#### Exercise input

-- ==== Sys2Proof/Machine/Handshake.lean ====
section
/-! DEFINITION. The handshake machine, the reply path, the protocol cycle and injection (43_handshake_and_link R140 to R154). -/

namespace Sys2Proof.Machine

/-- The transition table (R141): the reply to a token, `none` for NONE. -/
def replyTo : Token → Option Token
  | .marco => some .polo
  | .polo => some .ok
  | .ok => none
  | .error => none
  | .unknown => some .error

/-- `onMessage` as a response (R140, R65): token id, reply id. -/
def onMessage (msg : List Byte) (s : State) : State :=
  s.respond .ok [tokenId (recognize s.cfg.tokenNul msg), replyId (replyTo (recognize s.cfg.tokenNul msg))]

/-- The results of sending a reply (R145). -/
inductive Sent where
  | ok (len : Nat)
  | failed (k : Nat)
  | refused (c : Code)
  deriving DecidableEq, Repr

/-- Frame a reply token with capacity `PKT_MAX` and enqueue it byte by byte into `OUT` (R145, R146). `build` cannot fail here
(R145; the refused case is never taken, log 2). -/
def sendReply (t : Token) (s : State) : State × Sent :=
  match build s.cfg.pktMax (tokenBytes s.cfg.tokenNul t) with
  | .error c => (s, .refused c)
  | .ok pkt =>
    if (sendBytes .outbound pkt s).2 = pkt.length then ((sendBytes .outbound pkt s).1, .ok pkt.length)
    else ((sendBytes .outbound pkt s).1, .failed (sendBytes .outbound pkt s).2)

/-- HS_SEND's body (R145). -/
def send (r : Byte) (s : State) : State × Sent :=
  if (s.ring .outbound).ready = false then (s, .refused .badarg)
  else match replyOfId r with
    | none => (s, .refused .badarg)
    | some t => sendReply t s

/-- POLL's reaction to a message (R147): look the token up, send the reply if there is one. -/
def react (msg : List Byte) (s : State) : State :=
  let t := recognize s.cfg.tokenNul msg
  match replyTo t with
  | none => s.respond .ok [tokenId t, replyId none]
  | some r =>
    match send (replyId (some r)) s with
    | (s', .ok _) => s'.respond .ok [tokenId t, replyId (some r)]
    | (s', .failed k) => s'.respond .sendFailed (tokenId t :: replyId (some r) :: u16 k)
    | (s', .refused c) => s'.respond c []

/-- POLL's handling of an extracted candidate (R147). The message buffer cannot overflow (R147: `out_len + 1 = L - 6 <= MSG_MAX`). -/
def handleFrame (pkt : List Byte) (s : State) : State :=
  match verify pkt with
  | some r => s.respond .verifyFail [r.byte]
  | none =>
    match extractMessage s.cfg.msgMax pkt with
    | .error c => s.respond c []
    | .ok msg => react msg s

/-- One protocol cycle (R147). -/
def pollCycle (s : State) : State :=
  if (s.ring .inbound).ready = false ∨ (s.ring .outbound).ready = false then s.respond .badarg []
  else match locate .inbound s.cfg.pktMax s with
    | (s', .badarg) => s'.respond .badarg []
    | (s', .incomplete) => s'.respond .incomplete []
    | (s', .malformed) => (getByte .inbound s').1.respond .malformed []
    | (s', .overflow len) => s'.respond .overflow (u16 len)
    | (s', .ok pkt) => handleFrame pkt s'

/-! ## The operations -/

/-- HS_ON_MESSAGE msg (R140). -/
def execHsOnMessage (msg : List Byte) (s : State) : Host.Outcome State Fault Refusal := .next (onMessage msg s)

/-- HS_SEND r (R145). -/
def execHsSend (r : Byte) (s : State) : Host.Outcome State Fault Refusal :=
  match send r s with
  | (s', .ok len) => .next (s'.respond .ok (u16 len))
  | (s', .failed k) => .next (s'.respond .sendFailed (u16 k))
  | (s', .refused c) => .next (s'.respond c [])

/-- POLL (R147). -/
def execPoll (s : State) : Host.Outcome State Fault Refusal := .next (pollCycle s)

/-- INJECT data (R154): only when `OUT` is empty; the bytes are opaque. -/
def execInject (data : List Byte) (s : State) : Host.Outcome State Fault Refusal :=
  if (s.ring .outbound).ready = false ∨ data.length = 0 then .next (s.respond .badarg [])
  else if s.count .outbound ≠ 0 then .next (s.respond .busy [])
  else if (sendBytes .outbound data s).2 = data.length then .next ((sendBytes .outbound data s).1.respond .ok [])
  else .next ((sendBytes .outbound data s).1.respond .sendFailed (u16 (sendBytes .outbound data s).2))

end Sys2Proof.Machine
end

########

From the line containing "are opaque. -/" to the final line of the entries, print every line exactly and nothing else.

/-- INJECT data (R154): only when `OUT` is empty; the bytes are opaque. -/
def execInject (data : List Byte) (s : State) : Host.Outcome State Fault Refusal :=
  if (s.ring .outbound).ready = false ∨ data.length = 0 then .next (s.respond .badarg [])
  else if s.count .outbound ≠ 0 then .next (s.respond .busy [])
  else if (sendBytes .outbound data s).2 = data.length then .next ((sendBytes .outbound data s).1.respond .ok [])
  else .next ((sendBytes .outbound data s).1.respond .sendFailed (u16 (sendBytes .outbound data s).2))

end Sys2Proof.Machine
end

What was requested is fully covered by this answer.